Actually I was thinking of doing a "hard release" where I found her a week ago, it is a fairly urban area but there is a very small park there and a little less traffic. Was going to wait till she healed more from the canker and was a little more grown, with regular feathers. Maybe take her out there in her cage a couple of times. I've read you can throw seeds around and wait for the other birds to come so she gets used to them, while still in her cage. Other option is to take her out to a friend's farm, pretty far away and have him do a soft release there. However it's kind of a desert area, not very populated and not sure what kind of flocks there are there. Not great options, I know. Here's a pic.

https://flic.kr/p/S2XKb5

https://www.flickr.com/photos/[email protected]/shares/6K24pr


----------



## FredaH (Apr 5, 2016)

Aww she's lovely and you are right to keep her until she's cured and able to fly properly.

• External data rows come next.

/-- R42, R300, R303, R424, R425, R427 and R428. Each cause of a chip reset (VMON_RESET, RAIL_FAIL, D2D_LOSS, the keyed
CHIP_RESET_COMMAND, THERMAL_TRIP above trip_c, an expired watchdog with action 1) sets its own cause bit, keeps
the other bits and the registers of the always-on latch, and returns every other register that no strap sets to
its reset value and every counter, queue, table and engine to its state at reset, keys and claims gone; only the
straps, the fuses and the boot record stay. PORN_LOW resets the latch too; PORN_RISE samples the straps and leaves
por alone as cause; CHIP_RESET_RELEASE starts the LTB at 0 and CORE0's watchdog, no earlier than R423 and R424 let
it (log 68); another cause of the reset's own fabric cycle sets its bit too. Other choices of the model here: the
straps and the fuses that a part has (logs 3, 4), refclk_unlocked and d2d_ok after the release (log 32), a life-
cycle change that the reset cuts, whose outcome is a free draw (logs 2, 35), and PORN_RISE without a PORN_LOW (log
233). -/
def Obligations.ChipResetCompletes : Prop :=
  ∀ (t : Nat) (s : State),
    (∀ (n : Fin 4) (rf dig : Int) (c : Instr) (k : Nat), s.pwr.held = false → s.pwr.porLow = false →
      (∀ f ∈ keptFields, s.get f < 2 ^ f.w) → (c, k) ∈ [(Instr.vmonReset t, 1), (.railFail t, 2), (.d2dLoss t, 6),
      (.chipResetCommand t 0xA55A, 4)] ++ (if ((10 * min 135 (s.get Reg.PWR_TEMP_CFG_trip_c) : Nat) : Int) < max rf
      dig then [(.thermalTrip t rf dig, 3)] else []) ++ (if s.get (Reg.PWR_WDT_CFG_action n) ≠ 0 ∧
      (tabGet s.pwr.wdtStart n).any (fun x => decide (x + tabGetD s.pwr.wdtMs n 5000 * 1000000 ≤ max s.ltb t)) = true
      then [(.watchdogExpiry t n, 5)] else []) → completes c s (fun u =>
      u.get Reg.PWR_RST_CAUSE_cause = s.get Reg.PWR_RST_CAUSE_cause ||| 2 ^ k ∧
      (∀ f ∈ keptFields.drop 1, u.get f = s.get f) ∧ (∀ f : Fld, f.key ∉ (keptFields ++ [Reg.PWR_STRAP_straps,
      Reg.PWR_STATUS_strap_fault, Reg.BAL_GRID_CFG_nominal, Reg.TWN_CTRL_role, Reg.RFX_TUNE_lo_khz 0,
      Reg.RFX_TUNE_bw 0, Reg.RFX_STATUS_region_block 0, Reg.TXC_STATUS_region_block 0, Reg.TXC_STATUS_region_block 1,
      Reg.HIF_STATUS_standalone, Reg.JWL_STATUS_lc_state] ++ (List.range 256).map Reg.HIF_RING_CTRL_owner ++
      (List.range 64).map Reg.HIF_VEC_CFG_dest).map Fld.key → u.get f = f.rst) ∧
      (s.jwl.lcTarget = none → u.fuses = s.fuses) ∧ u.get Reg.JWL_STATUS_lc_state = u.fuses.lcState % 8 ∧
      u = { ({} : State) with
        pending := s.pending, ltb := max s.ltb t, freeCtr := u.freeCtr, out := u.out, fields := u.fields,
        straps := s.straps, fuses := u.fuses, crn := crnKept s, pwr := {
          held := true, vmonGood := if k = 1 then none else s.pwr.vmonGood,
          vmonWait := if k = 1 then 2 else s.pwr.vmonWait, temps := if k = 3 then (rf, dig) else s.pwr.temps,
          thermal := s.pwr.thermal || k == 3, resetAt := max s.ltb t, wdtDue := wdtDueNow (s.now t) } })) ∧
    (completes (.pornLow t) s (fun u => (∀ f : Fld, f.key ≠ Reg.JWL_STATUS_lc_state.key → u.get f = f.rst) ∧
      (s.jwl.lcTarget = none → u.fuses = s.fuses) ∧ u.get Reg.JWL_STATUS_lc_state = u.fuses.lcState % 8 ∧
      u = { ({} : State) with
        pending := s.pending, ltb := max s.ltb t, freeCtr := u.freeCtr, out := u.out, fields := u.fields,
        straps := {}, fuses := u.fuses, crn := crnKept s, pwr := {
          held := true, porLow := true, vmonGood := s.pwr.vmonGood, temps := s.pwr.temps } })) ∧
    (∀ (boot region twin : BitVec 2) (host gridf refclk : Bool), (∀ f ∈ keptFields, s.get f < 2 ^ f.w) →
      completes (.pornRise t boot region twin host gridf refclk) s (fun u => u.get Reg.PWR_RST_CAUSE_cause = 1 ∧
      (∀ f ∈ keptFields.drop 1, u.get f = if s.pwr.porLow = true then s.get f else f.rst) ∧
      u.get Reg.PWR_STRAP_straps = strapWord ⟨boot, region, twin, host, gridf, refclk⟩ ∧
      u.get Reg.PWR_STATUS_strap_fault = (if region = 3 then 1 else 0) ∧
      u.get Reg.BAL_GRID_CFG_nominal = gridf.toNat ∧ u.get Reg.TWN_CTRL_role = (if twin = 3 then 0 else twin.toNat) ∧
      u.get Reg.HIF_STATUS_standalone = host.toNat ∧ (∀ r, r < 256 → u.get (Reg.HIF_RING_CTRL_owner r) = host.toNat) ∧
      (∀ v, v < 64 → u.get (Reg.HIF_VEC_CFG_dest v) = host.toNat) ∧ (∀ f : Fld,
      f.key ∉ (keptFields ++ [Reg.PWR_STRAP_straps, Reg.PWR_STATUS_strap_fault, Reg.BAL_GRID_CFG_nominal,
      Reg.TWN_CTRL_role, Reg.RFX_TUNE_lo_khz 0, Reg.RFX_TUNE_bw 0, Reg.RFX_STATUS_region_block 0,
      Reg.TXC_STATUS_region_block 0, Reg.TXC_STATUS_region_block 1, Reg.HIF_STATUS_standalone,
      Reg.JWL_STATUS_lc_state] ++ (List.range 256).map Reg.HIF_RING_CTRL_owner ++ (List.range 64).map
      Reg.HIF_VEC_CFG_dest).map Fld.key → u.get f = f.rst) ∧ (s.jwl.lcTarget = none → u.fuses = s.fuses) ∧
      u.get Reg.JWL_STATUS_lc_state = u.fuses.lcState % 8 ∧ u = { ({} : State) with
        pending := s.pending, ltb := max s.ltb t, freeCtr := u.freeCtr, out := u.out, fields := u.fields,
        straps := ⟨boot, region, twin, host, gridf, refclk⟩, fuses := u.fuses, crn := crnKept s, pwr := {
          held := true, vmonGood := s.pwr.vmonGood, vmonWait := 1, temps := s.pwr.temps,
          thermal := s.pwr.porLow && s.pwr.thermal, resetAt := max s.ltb t,
          wdtDue := if s.pwr.porLow then s.pwr.wdtDue else [] } })) ∧
    (s.pwr.held = true → s.pwr.porLow = false → s.txDone = [] → s.pwr.inbox = [] → holdOver (s.now t) = true →
      changes (.chipResetRelease t) s [Reg.PWR_STATUS_d2d_ok, Reg.BAL_STATUS_refclk_unlocked] [] [.power] (fun u =>
      u.ltb = 0 ∧ u.pwr = { s.pwr with
        held := false, wdtStart := [(0, 0)], vmonGood := s.pwr.vmonGood.map (fun _ => 0), vmonWait := 0,
        thermal := false, resetAt := 0, wdtDue := [] } ∧ u.get Reg.PWR_STATUS_d2d_ok = 1 ∧
      u.get Reg.BAL_STATUS_refclk_unlocked = 0 ∧ (s.get Reg.PWR_STATUS_strap_fault ≠ 0 → 3 ∈ u.hif.pend))) ∧
    (s.pwr.held = true → s.txDone = [] → s.pwr.inbox = [] → s.pwr.porLow = true ∨ holdOver (s.now t) = false →
      leadsTo (.chipResetRelease t) s (s.now t)) ∧
    (s.pwr.held = true → s.txDone = [] → s.pwr.inbox = [] → s.pwr.porLow = false → s.pwr.resetAt = max s.ltb t →
      leadsTo (.chipResetCommand t 0xA55A) s ((s.now t).set Reg.PWR_RST_CAUSE_cause
      (s.get Reg.PWR_RST_CAUSE_cause ||| 2 ^ 4)) ∧ ∀ n : Fin 4, n.val ∈ s.pwr.wdtDue →
      leadsTo (.watchdogExpiry t n) s ((s.now t).set Reg.PWR_RST_CAUSE_cause
      (s.get Reg.PWR_RST_CAUSE_cause ||| 2 ^ 5)))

I'd think she would do best with her own kind myself because although farm land seems pretty nice to us it may be very isolating to her if there are no flocks nearby, also she would gain the attention of Hawks more in such an open environment and even more so if alone. Such a sweet little bird and you obviously want what's best for her after the work you've put in. She's a very lucky girl that you found her.


----------



## Marina B (May 5, 2011)

The park seems like a much better option than on the farm. But first wait another month or 2 till she's much bigger. Are the doves getting fed in the park by visitors? Is there no way you can do a release where you are staying, or aren't there doves around your place? She will have to get used to being outside, so taking her inside the cage to the park is a good idea.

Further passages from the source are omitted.